Consequences of Data Problems
These initial data problems resulted in two consequences. First, the data had to be obtained directly from the sources being regulated through a voluntary effort because there was no existing legal authority to collect the data within the time frames required for implementing the system. However, industry was cooperative (perhaps because the allocations to installations depended on these data), and participants in the process reported relatively few cases of fraudulent submissions.6
The second consequence of the data problem was that some options for allocating allowances that might have been preferred were simply impractical. For instance, basing allocations on the 1990 emissions in order to reflect ‘‘early action,’’ and to be consistent with the Kyoto Protocol base year, was not feasible.
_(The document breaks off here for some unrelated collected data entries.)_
-- ==== Sys2Proof/Machine/Cache.lean ====
section
/-! DEFINITION. Sys2Proof/Machine/Cache.lean: the commands of "The unified cache" and of the ordering mode: range operations by
register (R296 to R298, R310, R328), the arming of ordered reductions (R307, R308), the mode write (R337), the
silence of an agent (R311), and a home read with what the home's storage shows (R286, R318). -/

namespace Sys2Proof.Machine

open Sys2Proof

/-! ## Range operations -/

/-- The dies whose stacks back a physical frame of the near tier, by its zone's policy (R280, R399). -/
def frameDies (s : Dev) (f : Nat) : List Nat :=
  let d := f / 2 ^ 21
  match zonePolicy s (f * 2 ^ 16) with
  | some 1 => (List.range 4).map (fun i => 4 * (d / 4) + i)
  | some 2 => List.range 8
  | _ => [d]

/-- R310: clear the dirty-frame map bits of the frames that satisfy `p`, in every cache slice's map: a bit stands for every
frame that lies behind its die's frame (DEDUCED, log 13). -/
def clearMap (s : Dev) (p : Nat → Bool) : Dev :=
  modMs s (fun m => { m with dirtyMap := m.dirtyMap.filter (fun e =>
    let die := e / 2 ^ 21 / 4
    !((List.range 8).any (fun d => let f := d * 2 ^ 21 + e % 2 ^ 21
        p f && (frameDies s f).contains die))) })

/-- R297, R328: the lines a CD_RANGE operation covers. -/
def rangeHits (s : Dev) (l : CacheLine) : Bool :=
  let b := getF s fCD_RANGE_BASE_BASE
  decide (b ≤ l.line) && decide (l.line < b + getF s fCD_RANGE_LEN_LINES)
    && (getF s fCD_RANGE_CMD_TAGSEL == 0 || l.tag == getF s fCD_RANGE_CMD_TAG)

/-- The range operation of an OP code. -/
def rangeOpOf (op : Nat) : RangeOp := if op = 1 then .flush else if op = 2 then .inval else .flushInv

/-- R296, R328: the effect of a write of CD_RANGE_CMD. -/
def rangeCmdEff (port : Nat) (data : Word) (s : Dev) : Dev :=
  if data.getLsbD 0 = false then writeReg s offCD_RANGE_CMD data
  else if getF s fCD_RANGE_CMD_BUSY = 1 ∨ getF s fCD_RANGE_LEN_LINES = 0 ∨ fld data 5 4 = 0 then setupError s port offCD_RANGE_CMD
  else
    let s := setF (writeReg s offCD_RANGE_CMD data) fCD_RANGE_CMD_BUSY 1
    let s := modMs s (fun m => { m with range := some (getF s fCD_RANGE_BASE_BASE, getF s fCD_RANGE_LEN_LINES, getF s fCD_RANGE_CMD_TAGSEL == 1) })
    rangeLines (rangeOpOf (fld data 5 4)) 0 s (rangeHits s)

/-- A CD_RANGE_CMD word with GO set. -/
def rangeWord (op : Nat) (tagsel : Bool) (tag : Nat) : Word := BitVec.ofNat 64 (1 + 16 * op + 256 * tagsel.toNat + 65536 * tag)

/-- R298, R306, R310: a CD_RANGE operation completes, once what homes hold of it at pinned lines has acted. The frames it covers are those
of its start. -/
def doRangeDone (s : Dev) : Dev :=
  if getF s fCD_RANGE_CMD_BUSY = 0 ∨ s.ms.heldOps.any (fun q => q.owner == 0 && decide (q.op < 3)) = true then s
  else
    let s' := setF (modMs s (fun m => { m with range := none })) fCD_RANGE_CMD_BUSY 0
    match s.ms.range with
    | some (b, n, false) => clearMap s' (fun f => decide (b ≤ 128 * f) && decide (128 * f + 128 ≤ b + n))
    | _ => s'

/-! ## Ordered reductions and the ordering mode -/

/-- R308, R323: the effect of a write of CD_SLICE_CFGn. -/
def sliceCfgEff (n : Nat) (data : Word) (s : Dev) : Dev :=
  let s := writeReg s (offCD_SLICE_CFG n) data
  if data.getLsbD 1 then ordClear s n else s

/-- R336, R337: the effect of a write of CD_ORDER. -/
def orderEff (port : Nat) (data : Word) (s : Dev) : Dev :=
  if data.getLsbD 0 then enterTso s
  else if stage s = 2 ∧ getF s fCD_STATUS_DROP_ACTIVE = 0 ∧ s.selfTest = 0 then setF s fCD_ORDER_MODE 0
  else setupError s port offCD_ORDER

/-! ## The silence of an agent -/

/-- R311, R663: agents give no heartbeat for 20 µs. Heartbeats are not watched while the module is stopped (R695). A hub whose two
sequencer caches are silent is lost (DEDUCED, log 14). -/
def doHeartbeatExpiry (silent : Nat) (s : Dev) : Dev :=
  let dead := Nat.land silent (getF s fCD_STATUS_MEMBERS)
  if whoaStopped s ∨ dead = 0 then s
  else
    let hub := if dead.testBit 32 && dead.testBit 33 then some 0 else if dead.testBit 34 && dead.testBit 35 then some 1 else none
    domainDrop s { Drop.none with dead := dead, hub := hub }

/-! ## A home read and the home's storage -/

/-- An SRAM record of a cache slice: a corrected error, or poison (R318, R647). -/
def sramRecord (s : Dev) (home : Nat) (ue : Bool) : Dev :=
  errRecord s (if ue then { sev := 1, cause := 0x0002, die := home / 4, region := home % 4, unit := 0x05 }
    else { sev := 0, cause := 0x0001, die := home / 4, region := home % 4, unit := 0x05 })

/-- R318: the requesters of a miss entry that is lost receive poison: its reads, and the operations queued on its line. -/
def missLost (s : Dev) (m : MissEntry) : Dev :=
  let here (q : RedOp) : Bool := q.home == m.slice && q.line == m.line
  let ops := s.ms.redQ.filter here
  let reads := m.reqs.filterMap (fun q => match q with
    | .core c i => (getReq s c i).map (fun r => (c, r)))
  let (s, held) := takeHeld s m.slice m.line
  let s := setPin (modMs s (fun x => { x with misses := x.misses.filter (fun e => !(e.slice == m.slice && e.line == m.line)), redQ := x.redQ.filter (fun q => !here q) })) m.slice m.line 0
  let x := (Config.poisonData s.free).toNat
  let s := reads.foldl (fun s q => answerRead s q.1 q.2 { data := BitVec.ofNat 4096 x, poison := 0xFF, err := none }) (bumpFree s)
  let s := ops.foldl (fun s q => match getReq s q.core q.req with
    | some r => answerAtom s q.core r { AtomRes.start with results := r.elems.map (fun e => (e.lane, x % 2 ^ (8 * r.size))), poison := 0xFF }
    | none => s) s
  settleDrains (releaseHeld s m.slice m.line held)

/-- R315, R318: what the home of a line finds wrong as it serves a core's access, and its effect. An ordered operation of which the reorder buffer
or the sector's table entry cannot be read is applied with poison (DEDUCED, log 91). -/
def homeFaultEff (f : HomeFault) (core line : Nat) (attr : PageAttr) (s : Dev) : Dev :=
  match homeAgent s (line * 512) attr.home with
  | none => s
  | some home =>
    let bad (s : Dev) (agent : Nat) (l : Option CacheLine) (i : Nat) : Dev := match l with
      | some h => sramRecord (putLine s { h with ps := h.ps ||| BitVec.ofNat 8 (2 ^ i) }) agent true
      | none => s
    let ord (p : OrdOp → Bool) : Dev :=
      sramRecord (modMs s (fun m => { m with reorder := updAll (fun q => q.home == home && p q) (fun q => { q with poison := true }) m.reorder })) home true
    match f with
    | .ok => s
    | .flaw _ => s
    | .corrected => sramRecord s home false
    | .data i => bad s home (liveLine s home line) i
    | .guest i => bad s (coreRegion core) (liveLine s (coreRegion core) line) i
    | .reorder id => ord (fun q => q.id == id)
    | .ordered sector => ord (fun q => q.pa / 64 == sector)
    | .address => deviceStop (errRecord s { sev := 4, cause := 0x0032, die := home / 4, region := home % 4, unit := 0x05, detail := home })
    | .directory =>
      match liveLine s home line with
      | some h =>
        let s := errRecord s { sev := 3, cause := 0x0031, die := home / 4, region := home % 4, unit := 0x05 }
        domainDrop (poisonHome (invalCopies s home line none) h) { Drop.none with kind := 2 }
      | none => s
    | .map fr =>
      let w := home * 2 ^ 21 + fr.val / 64 * 64
      sramRecord (modMs s (fun m => { m with dirtyMap := (List.range 64).foldl (fun l i => insSorted (w + i) l) m.dirtyMap })) home true
    | .table =>
      match s.ms.misses.find? (fun m => m.slice == home && m.line == line) with
      | some m => sramRecord (missLost s m) home true
      | none => s
    | .sequencer i => domainDrop s { Drop.none with dead := 2 ^ (32 + i.val), kind := 4, rejoin := 2 ^ (32 + i.val) }

/-- R313, R318: an access at a home, with what the home's storage and the tier show. One that meets a domain drop waits. -/
def homeStep (f : HomeFault) (core : Nat) (at' : Dev → Option (Nat × PageAttr)) (op : Dev → Dev) (s : Dev) : Dev :=
  if whoaStopped s then s
  else
    match f with
    | .flaw x => withFlaw x op s
    | _ =>
      let s := match at' s with
        | some (line, attr) => homeFaultEff f core line attr s
        | none => s
      if f != .ok && getF s fCD_STATUS_DROP_ACTIVE == 1 then s else op s

/-- The line and attributes of a request, and of a store-buffer entry. -/
def reqLine (core id : Nat) (s : Dev) : Option (Nat × PageAttr) := (getReq s core id).map (fun r => (r.line, r.attr))
def sbLine (core seq : Nat) (s : Dev) : Option (Nat × PageAttr) := ((getCore s core).sb.find? (fun e => e.seq == seq)).map (fun e => (e.line, e.attr))

/-- HOME_READ (R286). -/
def execHomeRead (core : Fin 768) (id : Nat) (fault : HomeFault) (s : State) : Out' := updM s (homeStep fault core (reqLine core id) (doHomeRead core id))
/-- HOME_WRITE (R286). -/
def execHomeWrite (core : Fin 768) (seq : Nat) (s : State) (fault : HomeFault := .ok) : Out' := updM s (homeStep fault core (sbLine core seq) (doHomeWrite core seq))
/-- HOME_ATOMIC (R301). -/
def execHomeAtomic (core : Fin 768) (id : Nat) (s : State) (fault : HomeFault := .ok) : Out' := updM s (homeStep fault core (reqLine core id) (doHomeAtomic core id))
/-- FLUSH (R296). -/
def execFlush (port : Fin 2) (tagsel : Bool) (tag : Fin 32) (s : State) : Out' :=
  upd s (setupWr port offCD_RANGE_CMD (rangeWord 1 tagsel tag) (rangeCmdEff port (rangeWord 1 tagsel tag)))
/-- INVALIDATE (R296). -/
def execInvalidate (port : Fin 2) (tagsel : Bool) (tag : Fin 32) (s : State) : Out' :=
  upd s (setupWr port offCD_RANGE_CMD (rangeWord 2 tagsel tag) (rangeCmdEff port (rangeWord 2 tagsel tag)))
/-- FLUSH_INV (R296). -/
def execFlushInv (port : Fin 2) (tagsel : Bool) (tag : Fin 32) (s : State) : Out' :=
  upd s (setupWr port offCD_RANGE_CMD (rangeWord 3 tagsel tag) (rangeCmdEff port (rangeWord 3 tagsel tag)))
/-- RANGE_DONE (R298). -/
def execRangeDone (s : State) : Out' := upd s doRangeDone
/-- ORED_ARM (R308): the written word with ORED_ARM set. -/
def execOredArm (port : Fin 2) (slice : Fin 16) (data : Word) (s : State) : Out' :=
  upd s (setupWr port (offCD_SLICE_CFG slice) (data ||| 2) (sliceCfgEff slice (data ||| 2)))
/-- MODE_WRITE (R337). -/
def execModeWrite (port : Fin 2) (mode : Bool) (s : State) : Out' :=
  upd s (setupWr port offCD_ORDER (BitVec.ofNat 64 mode.toNat) (orderEff port (BitVec.ofNat 64 mode.toNat)))
/-- HEARTBEAT_EXPIRY (R311). -/
def execHeartbeatExpiry (silent : BitVec 36) (s : State) : Out' := upd s (doHeartbeatExpiry silent.toNat)

end Sys2Proof.Machine
end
In contrast to some of the other allocation issues in the EU ETS, lack of data was a one-time problem that has now largely been overcome. The necessary data have been collected, allowances allocated to installations, and emissions data are being reported on an installation-by-installation basis. The important lesson for any future emission trading programs is that if allowances are to be allocated to incumbents (i.e., any installation covered by the EU ETS that was in operation when allowances were allocated), as has been the general pattern to date, installation-level data must be available.
Participants in the Allocation Process
The main participants in the allocation process were the European Commission, the member state governments, and the industrial firms that were to be included in the scheme and would be the main recipients of allowances. The role of these participants varied according to the two main issues to be decided: the ‘‘macro’’ decision concerning the total number of allowances to be created by each member state, and the ‘‘micro’’ decision concerning how this total would be allocated to affected firms in each member state. Each member state took the initiative in proposing in its National Allocation Plan (NAP) a total and in specifying the allocation to installations, but both aspects were subject to review by the commission. As discussed in the article by Kruger, Pizer, and Oates (2007), the decentralized, parallel processes by which these decisions were made created some problems. Here, we focus on the role of the commission in coordinating these processes and on the participants in the micro level decisions.
6For example, the German Emissions Trading Authority found few serious discrepancies when it followed up with a later collection of verified baseline emissions data for installations (private communication from Martin Cames). A number of the contributions in Ellerman, Buchner, and Carraro (2007) reported similar findings.